D. The term “marijuana” when used in this article means any part of a plant of the genus Cannabis, whether growing or not, its seeds or resin; and every compound, manufacture, salt, derivative, mixture, or preparation of such plant, its seeds, its resin, or any extract containing one or more cannabinoids. “Marijuana” does not include (i) the mature stalks of such plant, fiber produced from such stalk, oil or cake made from the seed of such plant, unless such stalks, fiber, oil or cake is combined with other parts of plants of the genus Cannabis; (ii) industrial hemp, as defined in § 3.2-4112, that is possessed by a person registered pursuant to subsection A of § 3.2-4115 or his agent; (iii) industrial hemp, as defined in § 3.2-4112, that is possessed by a person who holds a hemp producer license issued by the U.S. Department of Agriculture pursuant to 7 C.F.R. part 990; (iv) a hemp product, as defined in § 3.2-4112; (v) an industrial hemp extract, as defined in § 3.2-5145.1; or (vi) any substance containing a tetrahydrocannabinol isomer, ester, ether, salt or salts of such isomer, ester, or ether that has been placed by the Board of Pharmacy into one of the schedules set forth in the Drug Control Act (§ 54.1-3400 et seq.) pursuant to § 54.1-3443.

E. The term “counterfeit controlled substance” means a controlled substance that, without authorization, bears, is packaged in a container or wrapper that bears, or is otherwise labeled to bear, the trademark, trade name, or other identifying mark, imprint or device or any likeness thereof, of a drug manufacturer, processor, packer, or distributor other than the manufacturer, processor, packer, or distributor who did in fact so manufacture, process, pack or distribute such drug.

F. The term “tetrahydrocannabinol” means any naturally occurring or synthetic tetrahydrocannabinol, including its salts, isomers, and salts of isomers whenever the existence of such salts, isomers, and salts of isomers is possible within the specific chemical designation and any preparation, mixture, or substance containing, or mixed or infused with, any detectable amount of tetrahydrocannabinol. For the purposes of this definition, “isomer” means the optical, position, and geometric isomers.

G. The term “total tetrahydrocannabinol” means the sum, after the application of any necessary conversion factor, of the percentage by weight of tetrahydrocannabinol and the percentage by weight of tetrahydrocannabinolic acid.

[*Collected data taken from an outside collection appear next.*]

/-- An access of the sequencer that is issued and not yet performed (R171 to R184). `after` names the earlier accesses that must be
performed first; `tag` is its load tag; `merge` the classes whose update-only lines it merges (R183); `clean` the destinations whose taint a tclr has
emptied (R181). -/
structure Access where
  id : Nat
  kind : AccKind
  va : Word
  pa : Nat
  len : Nat
  data : List Byte
  enable : List Bool
  operand : Word
  expect : Word
  operandHi : Word
  expectHi : Word
  cls : Nat
  after : List Nat
  tag : Option Nat
  dsts : List Nat
  taint : BitVec 16
  dm : Bool
  old : BitVec 2048
  l1 : Bool
  acquire : Bool
  failAcquire : Bool
  merge : BitVec 16
  clean : List Nat
  pc : Word
  cyc : Nat
  deriving DecidableEq, Repr

/-- Later accesses of the classes in `ma` wait for the accesses `ids` (R182 to R184); once these are performed, a fence's update-only lines of the
classes in `mb` are merged (R156), and for `l1` it invalidates the L1 (R154). -/
structure Hold where
  ids : List Nat
  ma : BitVec 16
  mb : BitVec 16
  l1 : Bool
  deriving DecidableEq, Repr

/-- A held line of the L1: its line number and bytes (R154). -/
structure L1Line where
  line : Nat
  data : List Byte
  deriving DecidableEq, Repr

/-- An update-only line of the L1 (R155): kind, width in bytes, class and delta words by offset. -/
structure UpdLine where
  line : Nat
  op : Nat
  width : Nat
  cls : Nat
  deltas : SMap Word
  deriving DecidableEq, Repr

/-- A mapping entry in force, or a translation held by a TLB (R88, R162). -/
structure Mapping where
  va : Nat
  pa : Nat
  len : Nat
  page : Nat
  w : Bool
  x : Bool
  pin : Bool
  deriving DecidableEq, Repr

/-- A translation held by a TLB, for the job of a function (R162). -/
structure TlbEntry where
  fn : Nat
  m : Mapping
  deriving DecidableEq, Repr

/-- An interlocked special-function result on its way, issued in cycle `cyc` (R121, R310). -/
structure Special where
  id : Nat
  cyc : Nat
  key : Nat
  cell : RegCell
  deriving DecidableEq, Repr

/-- A steered tile operation on its way (R236), issued in cycle `cyc`: its tiles, the pantry bytes it writes, or its fault; `names` are the tiles it
has as destination, and `fenced` is as for a drain (R182). -/
structure Steered where
  id : Nat
  cyc : Nat
  names : List Nat
  fenced : Bool
  tiles : List (Nat × BitVec 32768)
  bytes : List (Nat × Nat × List Byte)
  fault : Option FaultInfo
  deriving DecidableEq, Repr

/-- The engine commands (R349, R192, R372). -/
inductive QOp where
  | copy
  | gath
  | scat
  | dec
  | collFrom
  | collTo
  | put
  | puts
  | putm
  | get
  | cel
  | fence
  | marker
  deriving DecidableEq, Repr

/-- The nest descriptor of a copy (R352): run, and count and strides of each level. -/
structure NestDesc where
  run : Nat
  levels : List (Nat × Int × Int)
  deriving DecidableEq, Repr

/-- An entry of an engine queue (R190, R351). `ptag` is the tag of its packets; `mates` are the entries a fence waits
for; `mask` is its issue mask; `key` and `tag` belong to a returning qcel issued in cycle `cyc`, `id` is its number among the accesses that wait for one another (R176), `clean` says that a tclr has emptied its register's
taint (R181), `answer` is a response still to be written at RET, and `own` says that a reduction's destination has added its own terms, and `fmts` are the bank formats taken at its start (R353, R374); `past` are
those of its earlier starts, each with the element that the restart after it went on from (R372). -/
structure Entry where
  num : Nat
  op : QOp
  group : List Word
  nest : NestDesc
  j : Bool
  ev : Bool
  after : List Nat
  started : Bool
  elem : Nat
  fmts : SMap Nat
  past : List (Nat × SMap Nat)
  sent : Bool
  ptag : Nat
  failed : List Nat
  mates : List (Nat × Nat)
  mask : BitVec 16
  key : Option Nat
  tag : Option Nat
  id : Nat
  cyc : Nat
  clean : Bool
  answer : List Byte
  own : Bool
  taint : BitVec 16
  dm : Bool
  pc : Word
  deriving DecidableEq, Repr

H. The Department of Forensic Science shall determine the proper methods for detecting the concentration of tetrahydrocannabinol in substances for the purposes of this title, Chapter 11 of Title 4.1, and § 54.1-3401. The testing methodology shall use post-decarboxylation testing or other equivalent method and shall consider the potential conversion of tetrahydrocannabinolic acid into tetrahydrocannabinol.

1975, cc. 14, 15; 1979, c. 435; 1982, c. 462; 1984, c. 684; 1992, c. 756; 1999, cc. 661, 722; 2004, c. 688; 2019, cc. 653, 654; 2020, cc. 831, 1285, 1286; 2021, Sp. Sess. I, c. 110; 2023, cc. 744, 794.